Hat der Bachelor damit einen Verdrängungswettbewerb ausgelöst zulasten der höheren Berufsausbildung? Wenn immer mehr Anteile eines Geburtsjahrgangs das Abitur schaffen und in die Hochschulen drängen, müsste dies zwar nicht notwendigerweise zu einem Attraktivitätsverlust der nichtakademischen Bildungswege führen. Aber die Gefahr der Marginalisierung liegt nahe, wenn damit auch Verwertungschancen sinken. Wozu sich die Mühe machen, einen Meisterabschluss zu erreichen, wenn man über einen deutlich schneller zu erreichenden Bachelor das gleiche Einkommen erzielen kann?

Anja Hall hat jetzt eine der ersten Studien zu dieser Thematik vorgelegt. Sie konnte dafür auf die Daten von Befragungen des Bundesinstituts für berufliche Bildung von 2006 und 2018 zugreifen. Halls Befunde könnte man als eine Entwarnung lesen: Nein, die These einer klaren Verdrängung und Entwertung von beruflich Höherqualifizierten durch den Bachelor konnte sie nicht bestätigen. Das duale Ausbildungssystem hat insofern durch Bologna keinen Attraktivitätsverlust erlitten.

Lieber solide Berufsausbildung als Schmalspur-Studium

Man könnte sagen: Es hat den Robustheitstest bestanden, den Bologna ausgelöst hat. Haben also alle gewonnen von dieser Reform? Halls Studie zeigt, dass das nicht der Fall ist. Der Vergleich der beiden Abschlusskohorten vor und nach Bologna verweise nämlich auf sinkende Bildungserträge der Akademiker, nicht der beruflich Ausgebildeten: Die spätere Kohorte erreiche seltener als die vor Bologna hoch qualifizierte Tätigkeiten. Damit haben sich auch die Lohnprämien gegenüber dual Ausgebildeten verringert, so Hall. Im Vergleich zu dual Ausgebildeten haben akademisch Qualifizierte der Abschlusskohorte 2006-2017 (also mehrheitlich Bachelor) eine geringere Chance auf eine hoch qualifizierte Tätigkeit als jene der Kohorte 1994-2005.

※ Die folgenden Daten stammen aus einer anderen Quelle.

-- ==== Sys2Proof/Tests/Slice0.lean ====
section
/-! SUPPORT. The model's own tests: ill-formed commands refused, octets and bits written out from the manual and decoded, the
manual's worked examples, one step of each command, and a witness for the hypotheses of each statement. -/

set_option Elab.async false

namespace Sys2Proof.Tests

open Sys2Proof.Machine Sys2Proof.Safety Sys2Proof.Claims

/-! Ill-formed commands (R4, R18, R19, R173, R177, R180). -/

/-- A header of the section of the worked examples: station `n`, section 1, stamp `t`. -/
def head (n t : Nat) : Header := ⟨1, n, BitVec.ofNat 32 t⟩

/-- The JOIN fields of Table 10-4, from a working member of index 42. -/
def joinFields : JoinFields :=
  { pitch := 1250000, vmax := 204800, accel := 600, stopDecel := 1024, members := 4, index := 42, forming := false
    level := 0, cause := 0 }

/-- The POSITION fields of period 704 of index 40 (5.9.1). -/
def positionFields : PositionFields :=
  { index := 40, kind := .forward, period := 704, offset := 426778, error := 0, saturated := false }

/-- The record of pallet 304 (7.5.1): variant 5, verdict GOOD, an empty list. -/
def pallet304 : PalletRecord := ⟨304, 5, [1, 2, 3, 4, 5, 6, 7, 8, 9, 0, 1, 2], .good, false, []⟩

theorem test_wellFormed_items_refused :
    Instr.wellFormed (.setItem (.members (List.replicate 254 1))) = false
      ∧ Instr.wellFormed (.setItem (.unknown 16 [])) = false
      ∧ Instr.wellFormed (.setItem (.unknown 17 (List.replicate 255 0))) = false
      ∧ Instr.wellFormed (.setItem (.unknown 17 [])) = true ∧ Instr.wellFormed (.setItem (.pitch 0)) = true := by decide +kernel

theorem test_wellFormed_requests_refused :
    Instr.wellFormed (.loadEntry (List.replicate 256 0)) = false
      ∧ Instr.wellFormed (.loadFixture (List.replicate 256 0)) = false ∧ Instr.wellFormed (.malformedRequest 0) = false
      ∧ Instr.wellFormed (.reset .powerOn true) = false ∧ Instr.wellFormed (.reset .resetInput true) = true := by decide +kernel

theorem test_wellFormed_headers_refused :
    Instr.wellFormed (.foreignFrameObserved ⟨⟨0, 12, 0⟩, .beat .none⟩) = false
      ∧ Instr.wellFormed (.foreignFrameObserved ⟨⟨16, 12, 0⟩, .beat .none⟩) = false
      ∧ Instr.wellFormed (.beatObserved ⟨1, 0, 0⟩ .none) = false ∧ Instr.wellFormed (.liftedObserved ⟨1, 64, 0⟩ 7) = false
      ∧ Instr.wellFormed (.loweredObserved ⟨0, 12, 0⟩ 7) = false ∧ Instr.wellFormed (.beatObserved ⟨15, 63, 0⟩ .fine) = true := by
  decide +kernel

theorem test_wellFormed_payloads_refused :
    Instr.wellFormed (.stopObserved (head 12 0) 40 24 7) = false ∧ Instr.wellFormed (.stopObserved (head 12 0) 40 23 8) = false
      ∧ Instr.wellFormed (.resumeObserved (head 12 0) 40 2500001) = false
      ∧ Instr.wellFormed (.holdObserved (head 12 0) 8 0) = false ∧ Instr.wellFormed (.holdObserved (head 12 0) 7 24) = false
      ∧ Instr.wellFormed (.joinObserved (head 12 0) { joinFields with pitch := 399999 }) = false
      ∧ Instr.wellFormed (.joinObserved (head 12 0) { joinFields with members := 17 }) = false
      ∧ Instr.wellFormed (.joinObserved (head 12 0) joinFields) = true := by decide +kernel

theorem test_wellFormed_ready_refused :
    Instr.wellFormed (.readyObserved (head 12 0) ⟨7, 0, 0, .good, .held⟩) = false
      ∧ Instr.wellFormed (.readyObserved (head 12 0) ⟨7, 5, 0, .good, .empty⟩) = false
      ∧ Instr.wellFormed (.readyObserved (head 12 0) ⟨7, 0, 1, .good, .empty⟩) = false
      ∧ Instr.wellFormed (.readyObserved (head 12 0) ⟨7, 1024, 0, .good, .held⟩) = false
      ∧ Instr.wellFormed (.readyObserved (head 12 0) ⟨7, 302, 16, .good, .held⟩) = false
      ∧ Instr.wellFormed (.readyObserved (head 12 0) ⟨7, 302, 3, .suspect, .held⟩) = true := by decide +kernel

theorem test_wellFormed_position_refused :
    Instr.wellFormed (.positionObserved (head 12 0) { positionFields with period := 65536 }) = false
      ∧ Instr.wellFormed (.positionObserved (head 12 0) { positionFields with offset := 2500001 }) = false
      ∧ Instr.wellFormed (.positionObserved (head 12 0) { positionFields with error := -32768 }) = false
      ∧ Instr.wellFormed (.positionObserved (head 12 0) positionFields) = true := by decide +kernel

theorem test_wellFormed_handover_refused :
    Instr.wellFormed (.handoverObserved (head 12 0) 40 (some { pallet304 with id := 0 })) = false
      ∧ Instr.wellFormed (.handoverObserved (head 12 0) 40 (some { pallet304 with serial := [1] })) = false
      ∧ Instr.wellFormed (.handoverObserved (head 12 0) 40 (some { pallet304 with ops := [⟨64, .ok⟩] })) = false
      ∧ Instr.wellFormed (.handoverObserved (head 12 0) 40 none) = true := by decide +kernel

theorem test_wellFormed_events_refused :
    Instr.wellFormed (.memberSilent 0) = false ∧ Instr.wellFormed (.memberSilent 17) = false
      ∧ Instr.wellFormed (.locatorsEngaged false false) = false ∧ Instr.wellFormed (.locatorOff true true) = false
      ∧ Instr.wellFormed (.memberSilent 16) = true := by decide +kernel
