-- ==== Sys2Proof/Machine/Regs.lean ====
section
/-! DEFINITION. The register map: every register of the BAR0 unit and cluster windows (R46, R47), its byte
address, its named fields, and its row of access masks and reset value (R3, R5), written from the register
tables of the chapters. `Reg` holds the addresses, `F` the fields at their addresses, `regTable` the rows. -/

namespace Sys2Proof.Machine

/-- A field of the register at a BAR0 byte address. -/
structure FieldAt where
  addr : Nat
  f : Field
  deriving DecidableEq, Repr

/-- A register row of the tables: its first address, its index strides as (stride, count), the masks of its RW,
W1C, W1S and RC bits, its reset value, and whether it is the low (1) or high (2) half of a pair. -/
structure RegRow where
  base : Nat
  dims : List (Nat × Nat)
  rw : Nat
  w1c : Nat
  w1s : Nat
  rc : Nat
  reset : Nat
  half : Nat
  deriving DecidableEq, Repr

namespace Reg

Bologna, könnte man aus diesen Ergebnissen schlussfolgern, hatte also zwei Gewinner und einen Verlierer. Gewonnen haben diejenigen, die mit einem Masterabschluss ihre privilegierte Position auf dem Arbeitsmarkt behaupten konnten. Gewonnen haben auch die solide höher Ausgebildeten des dualen Systems, die ihre Stellung auf dem Arbeitsmarkt nicht nur verteidigen konnten, sondern sie gegenüber den Verlierern der Reform sogar noch verbessern konnten. Das sind offensichtlich jene, die nur mit einem Bachelor ihre Berufsbildung beenden: akademisch zu wenig, und für die Bedürfnisse der Ausbildungsberufe zu praxisfern. Das ist ein bemerkenswerter Befund, weil er helfen könnte, einen anderen Trend zu erklären: dass nämlich trotz steigender Abiturientenzahlen die Zahl der Studienanfänger eher stagniert. Es gibt zwar immer noch Bildungspolitiker, die das beklagen, aber Halls Studie weist in eine andere Richtung: Es kann ganz offensichtlich die bessere Wahl sein, der Massenware des Bachelors eine höhere Berufsausbildung vorzuziehen. Das ist sowohl für die Hochschulen wie die Ausbildungsbetriebe eine gute Nachricht.